*** Opening of GIVEN DATA ***
-- ==== Sys2Proof/Machine/Tableau.lean ====
section
/-!
DEFINITION. The tableau: captures, the snapshots of every page, the extended copy and the TRIGGER command (R308 to R317, R322 to R324).
-/
namespace Sys2Proof.Machine

def tabMem : Nat := 0x400200000

/-! ### Snapshots (R312 and the chapters) -/

/-- Registers of page `p` as a read returns them. -/
def Stage.snapRegs (s : Stage) (p : Nat) (offs : List Nat) : List Nat := offs.map (s.readReg mgmt p)

/-- SNAP_5 onwards of a page; `d` is the draw of the capture. -/
def Stage.snapUnit (s : Stage) (d p : Nat) (k : PageKind) (i : Nat) : List Nat :=
  match k with
  | .sp =>
    let sp := s.sp i
    s.snapRegs p [0x408] ++ [sp.e, sp.sreg rSPSTAT, sp.lc 1 * 65536 + sp.lc 0, sp.rrb * 16 + sp.sreg rFLAGS, sp.sreg rISTAT]
      ++ s.snapRegs p [0x0A8]
  | .bat =>
    s.snapRegs p [0x088, 0x098] ++ [if (s.blk (64 + i)).busy then Config.laneWords d i else s.regN p 0x0A8] ++ s.snapRegs p [0x0B8, 0x080]
  | .level =>
    s.snapRegs p [0x090, 0x094] ++ [match s.level.loop with | .hold => 0 | .level => 1 | .emergency => 2 | .settle => 3 | .fault => 4]
  | .datum =>
    s.snapRegs p [0x0A4, 0x0A8, 0x084] ++ [s.datum.raw % 2 ^ 32, s.datum.raw / 2 ^ 32 % 2 ^ 32, s.datum.raw / 2 ^ 64 % 2 ^ 32]
  | .graph => s.snapRegs p [0x080, 0x094, 0x098]
  | .prompt => s.snapRegs p [0x084, 0x08C, 0x090]
  | .port => s.snapRegs p [0x09C] ++ [(s.port i).rxCount] ++ s.snapRegs p [0x084, 0x088]
  | .decim => s.snapRegs p [0x0C0, 0x0C4]
  | .lanes => (upTo 4).map fun g => (upTo 4).foldl (fun w j => w + s.laneStat (4 * g + j) 31 24 * 256 ^ j) 0
  | .link => s.snapRegs p [0x084, 0x0B0, 0x0B4, 0x0D0]
  | .redundancy => s.snapRegs p [0x084, 0x094, 0x0C8, 0x0C4]
  | .rehearsal => [s.sysHealth] ++ s.snapRegs p [0x0D0, 0x0D4, 0x0D8]
  | .pool => s.snapRegs p [0x094, 0x098, 0x08C, 0x084]
  | .grid => s.snapRegs p [0x0A4, 0x0A8, 0x0AC, 0x0B0]
  | .bench => s.snapRegs p [0x0C0, 0x080, 0x10C]
  | .power => s.snapRegs p [0x080, 0x090, 0x094]
  | .sys | .bridge | .net | .tableau | .patch | .host => []

/-- The snapshot of page `p` in sample `n` (R312). -/
def Stage.snapOf (s : Stage) (d n p : Nat) : List Word :=
  match pageOf p with
  | none => []
  | some (k, i) =>
    (s.snapRegs p [0x010, 0x014, 0x034] ++ [n % 2 ^ 32, n / 2 ^ 32 % 2 ^ 32] ++ s.snapUnit d p k i).map Word.ofNat

/-! ### The extended copy (R313, R314) -/

/-- The three words of a 72-bit value, as ARD lays its parts out (R121). -/
def accWords (a : Int) : List Word := [accPart a 0, accPart a 1, accPart a 2]

/-- The words of SP `k`. -/
def Stage.extSp (s : Stage) (k : Nat) : List Word :=
  let sp := s.sp k
  (upTo 32).map (Tab.get 0#32 sp.d) ++ (upTo 8).flatMap (fun i => accWords (sp.acc i))
    ++ ([0x00, 0x10, 0x20, 0x30].flatMap fun c => (upTo 12).map fun i => sp.movr (c + i))
    ++ [0x40, 0x41, 0x42, 0x43, 0x44, 0x49, 0x45, 0x46, 0x48, 0x47].map sp.movr
    ++ (upTo 4).map fun i => Word.ofNat (sp.rstack.getD i 0)

/-- The words of BAT `k`; the accumulators are free values. -/
def Stage.extBat (s : Stage) (d k : Nat) : List Word :=
  (upTo 9).flatMap (fun i => accWords (Config.laneAcc d k i))
    ++ (s.snapRegs (pBat k) [0x088, 0x08C, 0x098]).map Word.ofNat

/-- A list of words laid from word `w` on. -/
def layWords (t : Tab Word) (w : Nat) (l : List Word) : Tab Word :=
  ((upTo l.length).zip l).foldl (fun t (e : Nat × Word) => Tab.put 0#32 t (w + e.1) e.2) t

/-- The tableau memory that a capture fills, by word. -/
def Stage.extWords (s : Stage) (d : Nat) : Tab Word :=
  let t := ((upTo 64).filter fun k => s.powered (pSp k)).foldl (fun t k => layWords t (k * 0x100) (s.extSp k)) []
  let t := ((upTo 64).filter fun k => s.powered (pBat k)).foldl (fun t k => layWords t (0x4000 + k * 0x80) (s.extBat d k)) t
  (s.exch.cur.filter fun (e : Nat × Word) => decide (e.1 < 0x3000)).foldl (fun t e => Tab.put 0#32 t (0x8000 + e.1) e.2) t

/-- The extended copy completes (R314). -/
def Stage.extDone (s : Stage) : Stage :=
  match s.tab.ext with
  | none => s
  | some (id, t) =>
    let s := { s with tab := { s.tab with ext := none }, ecc := Tab.keep (fun w => !decide (tabMem / 32 ≤ w ∧ w < (tabMem + 0x40000) / 32)) s.ecc }
    let s := t.foldl (fun s (e : Nat × Word) => s.wr32 (tabMem + 4 * e.1) e.2) (s.zeroMem tabMem 0x40000)
    (s.setN pTab 0x0AC id).raise pTab 1

/-! ### Captures (R308 to R311, R315) -/

/-- What becomes of a tableau trigger: merged, dropped under KEEP, or captured. -/
inductive TabOut where
  | merged | kept | captured
deriving DecidableEq, Repr

def Stage.tabOut (s : Stage) : TabOut :=
  let near := match s.tab.last with
    | some l => decide (s.datum.raw ≤ l + 1000 * unit)
    | none => false
  if near then .merged
  else if s.flag pTab 0x080 3 && s.flag pTab 0x084 0 then .kept
  else .captured

/-- Every powered block captures, and the tableau is recorded with T (2^-16 ns), its sample `n` and its source (R309, R311). -/
def Stage.tabTake (s : Stage) (t n src : Nat) : Stage :=
  let (d, s) := s.draw
  let id := (Tab.get 0 s.tab.ids pTab + 1) % 2 ^ 32
  let ps := allPages.filter s.powered
  let snaps := ps.foldl (fun x p => Tab.put [] x p (s.snapOf d n p)) s.tab.snaps
  let ids := ps.foldl (fun x p => Tab.put 0 x p id) s.tab.ids
  let copy := s.flag pTab 0x080 4
  let busy := s.tab.ext.isSome
  let ext := if copy && !busy then some (id, s.extWords d) else s.tab.ext
  let s := { s with tab := { s.tab with last := some s.datum.raw, ids := ids, snaps := snaps, ext := ext } }
  let s := ((((s.setN pTab 0x088 (t % 65536)).setN pTab 0x08C (t / 65536 % 1000000000)).set64 pTab 0x090 (t / unitsPerSec)).set64 pTab 0x098 n)
  let s := s.setN pTab 0x084 (src * 16 + (if copy && busy then 4 else 0) + 1)
  let s := if copy && busy then (s.bump pTab 0x0A8).raise pTab 2 else s
  let s := s.raise pTab 0
  if s.flag pTab 0x080 2 then s.emit (.tableauOut (10 * s.fld pTab 0x0B0 7 0)) else s

/-- A tableau trigger with T, sample `n` and source `src` (R310). -/
def Stage.tabTrigger (s : Stage) (t n src : Nat) : TabOut × Stage :=
  match s.tabOut with
  | .merged => (.merged, s.bump pTab 0x0A4)
  | .kept => (.kept, (s.bump pTab 0x0A4).raise pTab 3)
  | .captured => (.captured, s.tabTake t n src)

/-- The trigger of a command, which completes (R316): a merged one with the ID of the capture it merged with. -/
def Stage.tabCommand (s : Stage) (c : Cmd) (t : Nat) : Stage :=
  let (o, s) := s.tabTrigger t s.datum.index 2
  match o with
  | .kept => s.complete pTab c stRefused 0#32
  | _ => s.complete pTab c stDone (Word.ofNat (Tab.get 0 s.tab.ids pTab))

/-- A command of the TABLEAU page starts (R316, R324). -/
def Stage.tabCmd (s : Stage) (c : Cmd) : Stage :=
  if c.code ≠ 1 then s.complete pTab c stRefused 0#32
  else
    let links := (upTo 4).filter fun n => s.flag pTab 0x080 (8 + n)
    let timed := bit c.a0.toNat 0
    if !timed && links.isEmpty then s.tabCommand c s.now
    else if s.tab.timed.isSome || (timed && decide (1000000000 ≤ bits c.a2.toNat 29 0)) then s.complete pTab c stRefused 0#32
    else
      let t := if timed then s.datumArg c.a1.toNat c.a2.toNat else s.now + s.fld pTab 0x0B4 13 0 * 1000 * unit
      if t < s.now then s.complete pTab c stExpired 0#32
      else
        let s := { s with tab := { s.tab with timed := some (t, c) } }
        if timed then s else links.foldl (fun s n => s.ctlSend n (.tableau t)) s

/-- The datum has reached that of the timed trigger, and of messages that wait: each captures (R316, R317). -/
def Stage.tabTimed (s : Stage) : Stage :=
  let now := s.now
  let s := match s.tab.timed with
    | some (t, c) => if t ≤ now then { s with tab := { s.tab with timed := none } }.tabCommand c t else s
    | none => s
  let due := s.tab.msgs.filter (· ≤ now)
  due.foldl (fun s t => (s.tabTrigger t s.datum.index 4).2) { s with tab := { s.tab with msgs := s.tab.msgs.filter fun t => !decide (t ≤ now) } }

/-- A tableau message over Islos (R317). -/
def Stage.tabMessage (s : Stage) (t : Nat) : Stage :=
  if !s.flag pTab 0x080 5 then s
  else if t < s.now then (s.bump pTab 0x0A4).raise pTab 4
  else { s with tab := { s.tab with msgs := s.tab.msgs ++ [t] } }

/-- An edge on TABLEAU_IN at raw `t` (R308). -/
def Stage.tabEdge (s : Stage) (t : Nat) (rising : Bool) : Stage :=
  let s := s.tick t
  if s.flag pTab 0x080 0 && (rising != s.flag pTab 0x080 1) then (s.tabTrigger s.now s.datum.index 1).2 else s

end Sys2Proof.Machine
end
*** Close of GIVEN DATA ***
> **ACTIVITY**: Exactly as they appear, copy the lines of the listing above from the first through the one that contains "returns them. -/", and nothing more.

> **TASK ANSWER**:
-- ==== Sys2Proof/Machine/Tableau.lean ====
section
/-!
DEFINITION. The tableau: captures, the snapshots of every page, the extended copy and the TRIGGER command (R308 to R317, R322 to R324).
-/
namespace Sys2Proof.Machine

def tabMem : Nat := 0x400200000

/-! ### Snapshots (R312 and the chapters) -/

/-- Registers of page `p` as a read returns them. -/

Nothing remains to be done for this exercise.